Task data section start

-- ==== Sys2Proof/Machine/Stripe.lean ====
section
/-! DEFINITION. Whole-stripe operations under the exclusive lock: repairs, resynchronisation (R111), CHECKFIX (R136),
rebuild (R125), copyback (R130) and the repair of an open stripe INTENT (Table 4.12). -/

namespace Sys2Proof.Machine

/-- The strip of member `m` in a whole column. -/
def roleVal (n st m : Nat) (c : List Block × Block × Block) : Block :=
  if m = pMem n st then c.2.1 else if m = qMem n st then c.2.2 else c.1.getD (dIdx n st m) 0

/-- Corrections to one stripe, written under an INTENT with OP REPAIR whose WMASK names the corrected members (R116,
R136); the write of member `bad` fails. -/
def writeFixesBut (bad : Option Nat) (a st : Nat) (fixes : List (Nat × Nat × Block)) (s : State) : State :=
  match fixes with
  | [] => s
  | x :: _ =>
    let lo := fixes.foldl (fun m f => min m f.2.1) x.2.1
    let hi := fixes.foldl (fun m f => max m f.2.1) x.2.1
    let q := s.jrn.nextSeq
    let s := regionMark a st (openStripe a st 4 lo (hi - lo + 1) (maskOf (fixes.map (·.1))) 0 0 0xFF 0xFF s)
    let s := s.each (fixes.filter fun f => bad ≠ some f.1) fun s f => memberWrite a f.1 st f.2.1 f.2.2 s
    let b := strB s a
    let s := keysGone (fun k => (fixes.any fun f => k = memKey a f.1 (memLba b st f.2.1))) s
    closeStripe a st q 0 s

/-- Corrections that are all written. -/
def writeFixes (a st : Nat) (fixes : List (Nat × Nat × Block)) (s : State) : State := writeFixesBut none a st fixes s

/-! ### Media counts (R119) -/

/-- One repaired or corrected block of member `m`; MEDIA_WARN at MEDIA_LIMIT × 64. -/
def mediaCount (a m : Nat) (s : State) : State :=
  let n := (((s.arr a).mediaCount.find? fun p => p.1 = m).map (·.2)).getD 0 + 1
  let s := s.modArr a fun r => { r with mediaCount := (m, n) :: r.mediaCount.filter fun p => p.1 ≠ m }
  let lim := s.rd (R.STR_An_POLICY_MEDIA_LIMIT a) * 64
  if lim ≠ 0 ∧ lim ≤ n then s.raise (R.STR_An_MEDIA_WARN_WARN a) (2 ^ m) else s

/-- Unreadable strips of a column on members that are up. -/
def unreadable (s : State) (a st k : Nat) : List Nat :=
  (List.range (memN s a)).filter fun m => stripUp s a m st && (stripAt s a st k [] m).isNone

/-- Rewrite the unreadable blocks of a column with their reconstructed values (R116); they count for their members. The write of
member `bad` fails. -/
def repairBut (bad : Option Nat) (a st k : Nat) (s : State) : State :=
  match unreadable s a st k, (columnAt s a st k []).recon with
  | [], _ => s
  | ms, some c =>
    let s := writeFixesBut bad a st (ms.map fun m => (m, k, roleVal (memN s a) st m c)) s
    let ok := ms.filter fun m => bad ≠ some m
    (s.each ok fun s m => mediaCount a m s).incSat (R.STR_An_REPAIR_READ_REPAIRED a) ok.length
  | _, none => s

/-- The same where every write succeeds. -/
def repairColumn (a st k : Nat) (s : State) : State := repairBut none a st k s

/-- Some column of the stripe has more than two erasures (R114). -/
def beyond (s : State) (a st : Nat) : Bool := (List.range (strB s a)).any fun k => decide (2 < erasuresAt s a st k [])

/-! ### Resynchronisation (R110, R111) -/

/-- What resync writes in a column; none where VERIFY finds a MISMATCH or the column is beyond repair. -/
def resyncColumn (s : State) (a st k : Nat) : Option (List (Nat × Nat × Block)) :=
  let n := memN s a
  let c := columnAt s a st k []
  match c.recon with
  | none => none
  | some f =>
    let lostData := c.ds.any (·.isNone)
    let p := parityP f.1
    let q := parityQ f.1
    if lostData ∧ c.p.isSome ∧ c.q.isSome ∧ (p ≠ f.2.1 ∨ q ≠ f.2.2) then none
    else
      some ((if c.p.isSome ∧ p ≠ f.2.1 ∧ ¬ lostData then [(pMem n st, k, p)] else []) ++
        (if c.q.isSome ∧ q ≠ f.2.2 ∧ ¬ lostData then [(qMem n st, k, q)] else []))

/-- All columns of a stripe; none where one of them is none. -/
def resyncFixes (s : State) (a st : Nat) : Nat → Option (List (Nat × Nat × Block))
  | 0 => some []
  | k + 1 => match resyncFixes s a st k, resyncColumn s a st k with
    | some l, some r => some (l ++ r)
    | _, _ => none

/-- The BASKET key of a page of the verified-ahead bitmaps (Table 8.4). -/
def bitmapKey (s : State) (slot : Nat) : Nat := bskKey (s.bsk.w * 259 / 256 + 16384 + slot)

/-- A bitmap page goes: the stripes that it names are verified again (R110, R201, R202). -/
def bitmapDrop (x : Nat × Nat × Nat) (s : State) : State :=
  let s := { s with bsk.bitmaps := s.bsk.bitmaps.filter (· ≠ x) }
  s.modArr x.2.1 fun r => { r with rs := r.rs.map fun y => { y with verified := y.verified.filter fun st => st / 32768 ≠ x.2.2 } }

/-- The bitmap page with a key is lost. -/
def bitmapLost (key : Nat) (s : State) : State :=
  s.each (s.bsk.bitmaps.filter fun x => bitmapKey s x.1 = key) fun s x => bitmapDrop x s

/-- The bitmap page (place, array, page of the array's bitmap) that holds the bit of a stripe. It is made where none stands; where the region
of 16,384 pages is full, the oldest page is dropped (R202). -/
def bitmapPage (a st : Nat) (s : State) : Nat × State :=
  match s.bsk.bitmaps.find? fun x => x.2.1 = a && x.2.2 = st / 32768 with
  | some x => (x.1, s)
  | none =>
    let used := s.bsk.bitmaps.filter fun x => ((s.arr x.2.1).rs.map fun r => r.verified.any fun t => t / 32768 = x.2.2).getD false
    let s := { s with bsk.bitmaps := used }
    let s := if used.length < 16384 then s else
      match used with
      | x :: _ => bitmapDrop x s
      | [] => s
    let slot := ((List.range (s.bsk.bitmaps.length + 1)).find? fun i => ¬ s.bsk.bitmaps.any fun x => x.1 = i).getD 0
    (slot, { s with bsk.bitmaps := s.bsk.bitmaps ++ [(slot, a, st / 32768)] })

/-- Record a stripe as verified ahead of the watermark (R110, R112). -/
def setVerified (a st : Nat) (s : State) : State :=
  if (s.arr a).rs.isNone then s else
  let p := bitmapPage a st s
  let s := envDirty (bitmapKey p.2 p.1) p.2
  s.modArr a fun r => { r with rs := r.rs.map fun x => { x with verified := insNat st x.verified } }

/-- The resync step of one stripe (R111), its CHECK or VERIFY an engine operation of `op`: correct the parity, or mark the stripe lost. -/
def resyncStripe (op a st : Nat) (s : State) : State :=
  if isLost s a st then setVerified a st s else
  let s := engine op (strB s a) (memN s a) s
  match resyncFixes s a st (strB s a) with
  | some fixes => setVerified a st (writeFixes a st fixes s)
  | none =>
    let s := markLost a st 3 s
    let s := s.modArr a fun r => { r with rs := r.rs.map fun x => { x with lost := x.lost + 1 } }
    setVerified a st s

/-! ### CHECKFIX (R135 to R138) -/

/-- Patrol acts on one column's verdict (Table 5.6). -/
def patrolColumn (a st k : Nat) (s : State) : State :=
  let n := memN s a
  let fix := s.rd (R.STR_An_POLICY_PATROL_FIX a)
  let c := columnAt s a st k []
  if c.erasures ≠ 0 then s else
  let ds := c.ds.map (·.getD 0)
  let p := c.p.getD 0
  let q := c.q.getD 0
  match verdict ds p q with
  | .clean => s
  | .pErr sp =>
    if fix = 0 then s.incSat (R.STR_An_PT_MULTI_UNFIXED a)
    else (writeFixes a st [(pMem n st, k, p ^^^ sp)] s).incSat (R.STR_An_PT_FIX_PARITY_FIXED a)
  | .qErr sq =>
    if fix = 0 then s.incSat (R.STR_An_PT_MULTI_UNFIXED a)
    else (writeFixes a st [(qMem n st, k, q ^^^ sq)] s).incSat (R.STR_An_PT_FIX_PARITY_FIXED a)
  | .dataErr z sp =>
    if fix = 2 then
      let m := dMem n st z
      let s := writeFixes a st [(m, k, ds.getD z 0 ^^^ sp)] s
      (mediaCount a m s).incSat (R.STR_An_PT_FIX_DATA_FIXED a)
    else s.incSat (R.STR_An_PT_MULTI_UNFIXED a)
  | .multi => s.incSat (R.STR_An_PT_MULTI_MULTI a)

/-- Patrol of one stripe: unreadable blocks are repaired first (R138); with more than two in a column the stripe is lost (R114). -/
def patrolStripe (a st : Nat) (s : State) : State :=
  if beyond s a st then markLost a st 0 s
  else (engineStep a st (strB s a) (memN s a) s).each (List.range (strB s a)) fun s k => patrolColumn a st k (repairColumn a st k s)

/-! ### Rebuild (R125, R127) and copyback (R130) of one stripe -/

/-- Write the strips of members `ms` of a stripe onto the drives that are their targets: reconstructed contents, or
zeros in a lost stripe. -/
def targetWrite (a st : Nat) (ms : List Nat) (s : State) : State :=
  let b := strB s a
  let n := memN s a
  let lost := isLost s a st
  s.each (List.range b) fun s k =>
    let c := (columnAt s a st k []).recon
    s.each ms fun s m =>
      let v : Block := match c with
        | some c => if lost then 0 else roleVal n st m c
        | none => 0
      mediaWrite (memDrv s a m) (memLba b st k) v s

/-- One rebuild stripe for the targets of members `ms`: unreadable blocks are repaired where two erasures or fewer
remain; beyond that the stripe is marked lost and its target strips are zeroed. -/
def rebuildStripe (a st : Nat) (ms : List Nat) (s : State) : State :=
  if nsOfStripe s a st = none then s else
  let s := s.each (List.range (strB s a)) fun s k => repairColumn a st k s
  let s := if ¬ isLost s a st ∧ beyond s a st then markLost a st 0 s else s
  if coalescing s a st then s else
  let s := s.modArr a fun r => { r with reconReads := r.reconReads + dataN s a }
  targetWrite a st ms (engineStep a st (strB s a) (dataN s a) s)

/-- One copyback stripe: the source strip to the destination; an unreadable source block is reconstructed by the engine and
repaired (R130); with more than two erasures in its column the stripe is lost (R114). -/
def copyStripe (a st src dest : Nat) (s : State) : State :=
  if nsOfStripe s a st = none then s else
  let b := strB s a
  let bad := (List.range b).filter fun k => (stripAt s a st k [] src).isNone
  let s := if bad.isEmpty then s else engineStep a st bad.length (dataN s a) s
  let s := if bad.any fun k => decide (2 < erasuresAt s a st k []) then markLost a st 0 s else s
  s.each (List.range b) fun s k =>
    let s := if (stripAt s a st k [] src).isNone then repairColumn a st k s else s
    match stripAt s a st k [] src with
    | some v => mediaWrite dest (memLba b st k) v s
    | none => s

/-! ### Repair of an open stripe INTENT (Table 4.12) -/

/-- The extent's pages match its DCRC. -/
def extentOk (s : State) (e : Extent) : Bool :=
  dcrc (s.on (R.STR_An_GEOM_META e.array)) ((List.range e.count).map fun i => pageAt s (e.addr + i)) = e.dcrc

/-- Close a stripe INTENT whose stripe is marked lost. -/
def repairLost (a st q : Nat) (s : State) : State :=
  let s := markLost a st 1 s
  let s := if s.jrn.opens.any fun o => o.seq = q then closeStripe a st q 1 s else s
  releaseSaved q (s.incSat R.GON_REPLAY1_LOST)

/-- Close a stripe INTENT as written. -/
def repairDone (a st q status : Nat) (s : State) : State :=
  (closeStripe a st q status (stripeGone a st s)).incSat R.GON_REPLAY1_REPAIRED

/-- The companion of a FULL INTENT that has been closed is released, unless another open INTENT names it still (R95, R102). -/
def companionEnd (q : Nat) (s : State) : State :=
  let named := s.jrn.opens.any fun r => match r.body with
    | .stripe _ _ op _ _ _ upto .. => op = 0 && upto = q
    | _ => false
  if named then s else releaseCompanion q s

/-- The companion that a FULL INTENT names, present and matching. -/
def companionOf (s : State) (upto : Nat) : Option Extent :=
  s.bsk.extents.find? fun e => e.companion && e.seq = upto && upto ≠ 0 && extentOk s e

/-- A FULL INTENT. -/
def repairFull (a st q upto : Nat) (s : State) : State :=
  let b := strB s a
  match companionOf s upto, nsOfStripe s a st with
  | some e, some n =>
    let s := s.each (List.range b) fun s k =>
      let ds := (List.range (dataN s a)).map fun i => pageAt s (e.page (lbaOf s n st i k))
      s.each (columnWrites s a st k ds) fun s w => memberWrite a w.1 st w.2.1 w.2.2 s
    let s := repairDone a st q 0 (clearLost a st s)
    companionEnd e.seq (endStripe a st (s.jrn.nextSeq - 1) s)
  | _, _ =>
    if missCount s a = 0 ∧ (List.range b).all (fun k => (columnAt s a st k []).ds.all (·.isSome)) then
      let s := s.each (List.range b) fun s k =>
        let ds := (columnAt s a st k []).ds.map (·.getD 0)
        memberWrite a (qMem (memN s a) st) st k (parityQ ds) (memberWrite a (pMem (memN s a) st) st k (parityP ds) s)
      companionEnd upto (repairDone a st q 3 s)
    else companionEnd upto (repairLost a st q s)

/-- The data block of a column that the repair of an RMW, RCW or COALESCE takes: an entry up to UPTO, zeros beyond NSZE for a
COALESCE (R97), a saved column, or the present strip. -/
def repairVal (s : State) (a st k i op first cols upto save i0 i1 : Nat) : Option Block :=
  match overlayAt s a st i k upto with
  | some v => some v
  | none =>
    if op = 3 ∧ (blockAt s a st i k).isNone then some 0 else
    let held := s.bsk.saved.any fun x => x.addr = save && decide (0 < x.count)
    if i = i0 then (if held then some (pageAt s (save + (k - first))) else none)
    else if i = i1 then (if held then some (pageAt s (save + cols + (k - first))) else none)
    else stripAt s a st k [] (dMem (memN s a) st i)

/-- An RMW, RCW or COALESCE INTENT: all new where every data block of the range is known, else lost. -/
def repairDestage (a st q op first cols wmask upto save i0 i1 : Nat) (s : State) : State :=
  let d := dataN s a
  let ks := rangeFrom first cols
  let vals := ks.map fun k => (k, (List.range d).map fun i => repairVal s a st k i op first cols upto save i0 i1)
  let entries := ks.any fun k => (List.range d).any fun i => (overlayAt s a st i k upto).isSome
  if entries ∧ vals.all (fun v => v.2.all (·.isSome)) then
    let s := s.each vals fun s v =>
      s.each ((columnWrites s a st v.1 (v.2.map (·.getD 0))).filter fun w => bit wmask w.1) fun s w =>
        memberWrite a w.1 st w.2.1 w.2.2 s
    let s := repairDone a st q 0 s
    releaseSaved q (releaseStripe a st upto (s.jrn.nextSeq - 1) s)
  else repairLost a st q s

/-- VERIFY of one column (Table 3.7): what is erased is reconstructed, and the parity that is present agrees with the data. -/
def verifyColumn (s : State) (a st k : Nat) : Bool :=
  let c := columnAt s a st k []
  match c.recon with
  | none => false
  | some f => (c.p.isNone || parityP f.1 = f.2.1) && (c.q.isNone || parityQ f.1 = f.2.2)

/-- A REPAIR INTENT. -/
def repairRepair (a st q first cols : Nat) (s : State) : State :=
  let ks := rangeFrom first cols
  if missCount s a = 0 ∧ ks.all (fun k => erasuresAt s a st k [] = 0) then
    repairDone a st q 0 (s.each ks fun s k => patrolColumn a st k s)
  else if ks.all (verifyColumn s a st) then
    repairDone a st q 0 (s.each ks fun s k => repairColumn a st k s)
  else repairLost a st q s

/-- Repair one open stripe INTENT. -/
def repairGo (r : Rec) (s : State) : State :=
  match r.body with
  | .stripe a st op first cols wmask upto save i0 i1 =>
    match op with
    | 0 => repairFull a st r.seq upto s
    | 4 => repairRepair a st r.seq first cols s
    | _ => repairDestage a st r.seq op first cols wmask upto save i0 i1 s
  | _ => s

/-- Repair one open stripe INTENT; it stays open while its array is FAILED, OFFLINE or not enabled. -/
def repairIntent (r : Rec) (s : State) : State :=
  match r.body with
  | .stripe a .. => if arrServes s a then repairGo r s else s
  | _ => s

end Sys2Proof.Machine
end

Task data section end

**How to complete this task:**
Above are the lines; repeat exactly the ones from the line containing "0 => some []" down to the line containing "def bitmapPage (a", both inclusive.

**Your solution:**
  | 0 => some []
  | k + 1 => match resyncFixes s a st k, resyncColumn s a st k with
    | some l, some r => some (l ++ r)
    | _, _ => none

/-- The BASKET key of a page of the verified-ahead bitmaps (Table 8.4). -/
def bitmapKey (s : State) (slot : Nat) : Nat := bskKey (s.bsk.w * 259 / 256 + 16384 + slot)

/-- A bitmap page goes: the stripes that it names are verified again (R110, R201, R202). -/
def bitmapDrop (x : Nat × Nat × Nat) (s : State) : State :=
  let s := { s with bsk.bitmaps := s.bsk.bitmaps.filter (· ≠ x) }
  s.modArr x.2.1 fun r => { r with rs := r.rs.map fun y => { y with verified := y.verified.filter fun st => st / 32768 ≠ x.2.2 } }

/-- The bitmap page with a key is lost. -/
def bitmapLost (key : Nat) (s : State) : State :=
  s.each (s.bsk.bitmaps.filter fun x => bitmapKey s x.1 = key) fun s x => bitmapDrop x s

/-- The bitmap page (place, array, page of the array's bitmap) that holds the bit of a stripe. It is made where none stands; where the region
of 16,384 pages is full, the oldest page is dropped (R202). -/
def bitmapPage (a st : Nat) (s : State) : Nat × State :=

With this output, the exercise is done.